Now, as you can probably gather, I am not at all clear how to theorise all this in terms of the previous discussion. But one idea which to me seems confluent with your sense of multiplicity, is that ‘many’ does not only refer to the hierarchically ordered different orichas, but to each oricha him/her self as well: each oricha is said to have many different ‘paths’ (caminos, often referred to in the Cuban literature as ‘avateres’). So one cannot speak of, say, Yamayá, other than in very general terms, because in each case she appears as a particular ‘camino’ of Yemayá, which has particular characteristics in terms of behaviour, likes and dislikes, age, proficiency in magic, etc. A very obvious point, then would be to say that what we have here is something like a ‘bundle theory’ of identity (re. the philosophical literature on tropes we spoke about). There is no identity of an oricha outside the characteristics associated with its various ‘paths’ –so, many predicates and no subject, as it were. This might be a starting-point for exploring how our common interest in multiplicity might be modulated in contrasting ways in Ifá and in Amazonia...

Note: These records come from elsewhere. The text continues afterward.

-- ==== Sys2Proof/Laws/Gen.lean ====
section
/-! SUPPORT. The generator polynomial in closed form (40_gf_poly.md R130): every coefficient of gen(k) is
a power of 2, for k up to 254, and gen(255) is 1, 254 zeros, 1. The logarithms are those of the Gaussian
binomial coefficients, written with `zech m`, the logarithm of 1 + 2^m. -/

namespace Sys2Proof.Machine

/-! ## Powers of 2 -/

theorem gfExp_mod (n : Int) : gfExp (n % 255) = gfExp n := by
  unfold gfExp; rw [Int.emod_emod_of_dvd n (by decide)]

theorem gfExp_add_255 (n : Int) : gfExp (n + 255) = gfExp n := by
  unfold gfExp; rw [Int.add_emod_right]

theorem gfExp_congr {m n : Int} (h : m % 255 = n % 255) : gfExp m = gfExp n := by
  unfold gfExp; rw [h]

/-- Multiplication by 2 in the field. -/
def double (x : Byte) : Byte := (x <<< 1) ^^^ (if x.msb then 0x1D#8 else 0#8)

theorem double_xor (x y : Byte) : double (x ^^^ y) = double x ^^^ double y := by
  have hm : (x ^^^ y).msb = xor x.msb y.msb := by simp
  unfold double
  rw [hm]
  cases x.msb <;> cases y.msb <;> ext i hi <;> simp <;> grind

theorem gfExp_succ (n : Int) : gfExp (n + 1) = double (gfExp n) := by
  have all : ∀ i : Fin 255, gfExp (i.val + 1) = double (gfExp i.val) := by decide +kernel
  have h0 := Int.emod_nonneg n (show (255 : Int) ≠ 0 by decide)
  have h1 := Int.emod_lt_of_pos n (show (0 : Int) < 255 by decide)
  have := all ⟨(n % 255).toNat, by omega⟩
  simp only [Int.toNat_of_nonneg h0] at this
  rw [gfExp_mod] at this
  rw [← this]
  exact gfExp_congr (by omega)

/-- A sum of two powers of 2, and each term, may be multiplied by the same power of 2. -/
theorem gfExp_xor_shift {u v : Int} {z : Byte} (h : gfExp u ^^^ gfExp v = z) (w : Nat) :
    gfExp (u + w) ^^^ gfExp (v + w) = double^[w] z := by
  induction w with
  | zero => simpa using h
  | succ w ih =>
    rw [Function.iterate_succ_apply', ← ih, double_xor, ← gfExp_succ, ← gfExp_succ]
    push_cast
    rw [add_assoc, add_assoc]

theorem gfExp_iterate (x : Int) (w : Nat) : double^[w] (gfExp x) = gfExp (x + w) := by
  induction w with
  | zero => simp
  | succ w ih => rw [Function.iterate_succ_apply', ih, ← gfExp_succ]; push_cast; rw [add_assoc]

theorem gfExp_xor_add {u v x : Int} (h : gfExp u ^^^ gfExp v = gfExp x) (w : Int) :
    gfExp (u + w) ^^^ gfExp (v + w) = gfExp (x + w) := by
  have h0 := Int.emod_nonneg w (show (255 : Int) ≠ 0 by decide)
  have e : ∀ y : Int, gfExp (y + w) = gfExp (y + (w % 255).toNat) := fun y =>
    gfExp_congr (by rw [Int.toNat_of_nonneg h0]; omega)
  rw [e, e, e, gfExp_xor_shift h, gfExp_iterate]

theorem logByte_gfExp (n : Int) : ∃ e : Nat, logByte (gfExp n) = .ok e ∧ (e : Int) = n % 255 := by
  have all : ∀ i : Fin 255, logByte (gfExp i.val) = .ok i.val := by decide +kernel
  have h0 := Int.emod_nonneg n (show (255 : Int) ≠ 0 by decide)
  have h1 := Int.emod_lt_of_pos n (show (0 : Int) < 255 by decide)
  have := all ⟨(n % 255).toNat, by omega⟩
  simp only [Int.toNat_of_nonneg h0] at this
  rw [gfExp_mod] at this
  exact ⟨_, this, by omega⟩

theorem mulByte_gfExp (m n : Int) : mulByte (gfExp m) (gfExp n) = .ok (gfExp (m + n)) := by
  obtain ⟨a, ha, ha'⟩ := logByte_gfExp m
  obtain ⟨b, hb, hb'⟩ := logByte_gfExp n
  simp only [mulByte, ha, hb, ok_bind, pure_eq_ok, Except.ok.injEq]
  exact gfExp_congr (by omega)

/-! ## The logarithms of the coefficients -/

/-- The logarithm of 1 + 2^m. -/
def zech (m : Nat) : Nat := logAt (1#8 ^^^ gfExp m).toNat

theorem gfExp_zech {m : Nat} (h1 : 1 ≤ m) (h2 : m ≤ 254) : gfExp (zech m) = gfExp 0 ^^^ gfExp m := by
  have all : ∀ i : Fin 254, gfExp (zech (i.val + 1)) = gfExp 0 ^^^ gfExp (i.val + 1 : Nat) := by decide +kernel
  have := all ⟨m - 1, by omega⟩
  simp only [Nat.sub_add_cancel h1] at this
  exact this

/-- The logarithm of coefficient j of gen(k). -/
def genLog (k : Nat) : Nat → Int
  | 0 => 0
  | j + 1 => genLog k j + j + zech (k - j) - zech (j + 1)

theorem genLog_succ (k j : Nat) : genLog (k + 1) (j + 1) = genLog k j + j + zech (k + 1) - zech (j + 1) := by
  induction j with
  | zero => simp [genLog]
  | succ j ih =>
    rw [genLog, ih, genLog]
    have : k + 1 - (j + 1) = k - j := by omega
    rw [this]
    push_cast
    ring

/-- The Gaussian binomial recurrence, for an inner coefficient. -/
theorem genLog_step {k j : Nat} (hj : j < k) (hk : k < 254) :
    gfExp (genLog k j + k) ^^^ gfExp (genLog k (j + 1)) = gfExp (genLog (k + 1) (j + 1)) := by
  have hp := gfExp_zech (m := k - j) (by omega) (by omega)
  have hq := gfExp_zech (m := j + 1) (by omega) (by omega)
  have hr := gfExp_zech (m := k + 1) (by omega) (by omega)
  have hq' := gfExp_xor_add hq.symm (k - j : Nat)
  have key : gfExp (zech (j + 1) + (k - j : Nat)) ^^^ gfExp (zech (k - j)) = gfExp (zech (k + 1)) := by
    rw [← hq', hp, hr]
    have e1 : ((j + 1 : Nat) : Int) + (k - j : Nat) = (k + 1 : Nat) := by omega
    have e2 : (0 : Int) + (k - j : Nat) = (k - j : Nat) := by omega
    rw [e1, e2]
    generalize gfExp (k - j : Nat) = x
    generalize gfExp (k + 1 : Nat) = y
    generalize gfExp 0 = z
    rw [BitVec.xor_comm x y, BitVec.xor_comm z x, ← BitVec.xor_assoc, BitVec.xor_assoc y x x, BitVec.xor_self,
      BitVec.xor_zero, BitVec.xor_comm]
  have := gfExp_xor_add key (genLog k j + j - zech (j + 1))
  rw [genLog_succ, genLog]
  convert this using 2
  · congr 1; push_cast [Nat.cast_sub hj.le]; ring
  · congr 1; ring
  · ring

/-! ## Multiplying by a monic linear factor -/

/-- XOR of a row into a sequence after `pre`. -/
theorem xorAt_append (pre row ys : List Byte) : xorAt pre.length row (pre ++ ys) = pre ++ xorInto row ys := by
  induction pre with
  | nil => rfl
  | cons x pre ih => simp [xorAt, ih]

/-- The coefficients of (y, xs) times the factor of root e, the first still lacking y. -/
def addScaled (e : Int) : Byte → List Byte → List Byte
  | y, [] => [y]
  | y, x :: xs => (x ^^^ y) :: addScaled e (gfTimes x (gfExp e)) xs

theorem gfTimes_gfExp (m n : Int) : gfTimes (gfExp m) (gfExp n) = gfExp (m + n) := by
  have log : ∀ i : Int, (logAt (gfExp i).toNat : Int) % 255 = i % 255 := by
    have all : ∀ i : Fin 255, logAt (gfExp i.val).toNat = i.val := by decide +kernel
    intro i
    have h0 := Int.emod_nonneg i (show (255 : Int) ≠ 0 by decide)
    have h1 := Int.emod_lt_of_pos i (show (0 : Int) < 255 by decide)
    have := all ⟨(i % 255).toNat, by omega⟩
    simp only [Int.toNat_of_nonneg h0] at this
    rw [gfExp_mod] at this
    rw [this]; omega
  unfold gfTimes
  rw [if_neg (by simp [gfExp_ne_zero])]
  have hm := log m
  have hn := log n
  exact gfExp_congr (by omega)

theorem multiplyRows_linear (e : Int) (xs : List Byte) : ∀ (pre : List Byte) (y : Byte), (∀ x ∈ xs, x ≠ 0#8) →
    multiplyRows [1#8, gfExp e] pre.length xs (pre ++ y :: List.replicate xs.length 0#8)
      = .ok (pre ++ addScaled e y xs) := by
  induction xs with
  | nil => intro pre y _; rfl
  | cons x xs ih =>
    intro pre y h
    obtain ⟨a, -, -, ha⟩ := logByte_ok (h x (by simp))
    have one : (1#8 : Byte) = gfExp 0 := by decide
    have h1 : mulByte x 1#8 = .ok x := by rw [← ha, one, mulByte_gfExp, add_zero]
    have h2 : mulByte x (gfExp e) = .ok (gfTimes x (gfExp e)) := by rw [← ha, mulByte_gfExp, gfTimes_gfExp]
    have := ih (pre ++ [x ^^^ y]) (gfTimes x (gfExp e)) (fun z hz => h z (by simp [hz]))
    simp only [List.length_append, List.length_singleton, List.append_assoc, List.singleton_append] at this
    simp only [multiplyRows, mapM_cons, mapM_nil, h1, h2, ok_bind, xorAt_append, List.length_cons,
      List.replicate_succ, xorInto, addScaled, BitVec.xor_zero]
    exact this

theorem multiply_linear (e : Int) {x : Byte} {xs : List Byte} (h : ∀ z ∈ x :: xs, z ≠ 0#8) :
    multiply (x :: xs) [1#8, gfExp e] = .ok (addScaled e 0#8 (x :: xs)) := by
  have hx := h x (by simp)
  have := multiplyRows_linear e (x :: xs) [] 0#8 h
  simp only [List.length_nil, List.nil_append] at this
  have hl : (x :: xs).length + [1#8, gfExp e].length - 1 = xs.length + 2 := by simp
  simp only [multiply, hl, List.replicate_succ]
  rw [List.length_cons, List.replicate_succ] at this
  rw [this]
  simp only [ok_bind, pure_eq_ok, addScaled, BitVec.xor_zero, canonical_of_ne _ _ hx, List.replicate_zero,
    List.append_nil]

theorem addScaled_length (e : Int) (xs : List Byte) (y : Byte) : (addScaled e y xs).length = xs.length + 1 := by
  induction xs generalizing y with
  | nil => rfl
  | cons x xs ih => simp [addScaled, ih]

theorem addScaled_getElem? (e : Int) (xs : List Byte) (y : Byte) (j : Nat) :
    (addScaled e y xs)[j]? = if j ≤ xs.length then
      some (xs.getD j 0#8 ^^^ (if j = 0 then y else gfTimes (xs.getD (j - 1) 0#8) (gfExp e))) else none := by
  induction xs generalizing y j with
  | nil => cases j <;> simp [addScaled]
  | cons x xs ih =>
    cases j with
    | zero => simp [addScaled]
    | succ j =>
      simp only [addScaled, List.getElem?_cons_succ, ih, List.length_cons, Nat.add_le_add_iff_right]
      cases j <;> simp

/-! ## The closed form -/

/-- The coefficients of gen(k), k up to 254. -/
def genCoeffs (k : Nat) : Poly := (List.range (k + 1)).map (fun j => gfExp (genLog k j))

theorem genCoeffs_length (k : Nat) : (genCoeffs k).length = k + 1 := by simp [genCoeffs]

theorem genCoeffs_getD {k j : Nat} (h : j ≤ k) : (genCoeffs k).getD j 0#8 = gfExp (genLog k j) := by
  simp [genCoeffs, List.getD, Nat.lt_succ_of_le h]

theorem genCoeffs_getD_above {k j : Nat} (h : k < j) : (genCoeffs k).getD j 0#8 = 0#8 := by
  rw [List.getD_eq_default _ _ (by rw [genCoeffs_length]; omega)]

theorem genCoeffs_ne_zero (k : Nat) : NoZero (genCoeffs k) := by
  intro x hx
  simp only [genCoeffs, List.mem_map] at hx
  obtain ⟨j, -, rfl⟩ := hx
  exact gfExp_ne_zero _

theorem genCoeffs_multiply (k : Nat) :
    multiply (genCoeffs k) [1#8, gfExp k] = .ok (addScaled k 0#8 (genCoeffs k)) := by
  have hz := genCoeffs_ne_zero k
  have hl := genCoeffs_length k
  cases hg : genCoeffs k with
  | nil => rw [hg] at hl; simp at hl
  | cons x xs => rw [hg] at hz; exact multiply_linear k hz

theorem genCoeffs_succ {k : Nat} (hk : k < 254) : addScaled k 0#8 (genCoeffs k) = genCoeffs (k + 1) := by
  apply List.ext_getElem?
  intro j
  rw [addScaled_getElem?, genCoeffs_length]
  by_cases hj : j ≤ k + 1
  · rw [if_pos hj]
    have : (genCoeffs (k + 1))[j]? = some (gfExp (genLog (k + 1) j)) := by
      simp [genCoeffs, Nat.lt_succ_of_le hj]
    rw [this]
    congr 1
    cases j with
    | zero => rw [genCoeffs_getD (Nat.zero_le k), if_pos rfl, BitVec.xor_zero]; rfl
    | succ j =>
      rw [if_neg (by omega), Nat.add_sub_cancel, genCoeffs_getD (by omega : j ≤ k), gfTimes_gfExp]
      by_cases hjk : j < k
      · rw [genCoeffs_getD (by omega), BitVec.xor_comm]; exact genLog_step hjk hk
      · have : j = k := by omega
        subst this
        rw [genCoeffs_getD_above (by omega), BitVec.zero_xor, genLog_succ]
        congr 1; ring
  · rw [if_neg hj, List.getElem?_eq_none (by rw [genCoeffs_length]; omega)]

theorem genFrom_genCoeffs (n i : Nat) (h : i + n ≤ 254) : genFrom n i (genCoeffs i) = .ok (genCoeffs (i + n)) := by
  induction n generalizing i with
  | zero => rfl
  | succ n ih =>
    rw [genFrom, genCoeffs_multiply, ok_bind, genCoeffs_succ (by omega), ih (i + 1) (by omega)]
    congr 2; omega

/-- gen(k) answers k + 1 nonzero coefficients, for k up to 254. -/
theorem gen_eq {k : Nat} (h : k ≤ 254) : gen k = .ok (genCoeffs k) := by
  have := genFrom_genCoeffs k 0 (by omega)
  rw [Nat.zero_add] at this
  rw [gen, ← this]
  congr 1

theorem genFrom_add (m n i : Nat) (g : Poly) :
    genFrom (m + n) i g = (genFrom m i g >>= fun g' => genFrom n (i + m) g') := by
  induction m generalizing i g with
  | zero => simp [genFrom]
  | succ m ih =>
    rw [Nat.succ_add, genFrom, genFrom]
    cases multiply g [1#8, gfExp i] with
    | error f => rfl
    | ok g' => simp only [ok_bind, ih]; congr 1; funext x; congr 1; omega

/-- gen(255) is 1, 254 zeros, 1. -/
theorem gen_255 : gen 255 = .ok (1#8 :: (List.replicate 254 0#8 ++ [1#8])) := by
  have e : gen 255 = .ok (addScaled 254 0#8 (genCoeffs 254)) := by
    have h := genFrom_add 254 1 0 [1#8]
    have h' : genFrom 254 0 [1#8] = .ok (genCoeffs 254) := gen_eq (Nat.le_refl 254)
    rw [h', ok_bind] at h
    rw [gen, h, genFrom]
    have := genCoeffs_multiply 254
    rw [show ((0 + 254 : Nat) : Int) = (254 : Nat) by decide, this]
    rfl
  rw [e]
  decide +kernel

end Sys2Proof.Machine
end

The third area which really grabbed me in your paper was your fascinating aside about words (“it is the words of the xapirip? which augment our thoughts”, and your “if studious reason is the hallucination proper to whites, then writing is their shamanism”). For it seems to me that Kopenwa’s analogy between powder and words is actually spot on, in so far as words really are multiplicities, as are sentences (was it Quine who suggested sentences rather than words are the proper units of meaning?). It so happens that the project I’m ending up pursuing right now here in Cuba is a comparison of the different ways the babalawos’ ‘imagination’ is constituted by ‘reading’ Ifá (from the papers where myths and recipes are exchanged between initiates), teaching it in newly formed ‘schools’ (again, using notebooks etc.) and the ‘traditional’ way, which is to ‘speak Ifá’, i.e. long conversations babalawos have with each other in various contexts, which are basically something like knowledge contests. And the power of the word in this context is supreme, and to me very much worth exploring.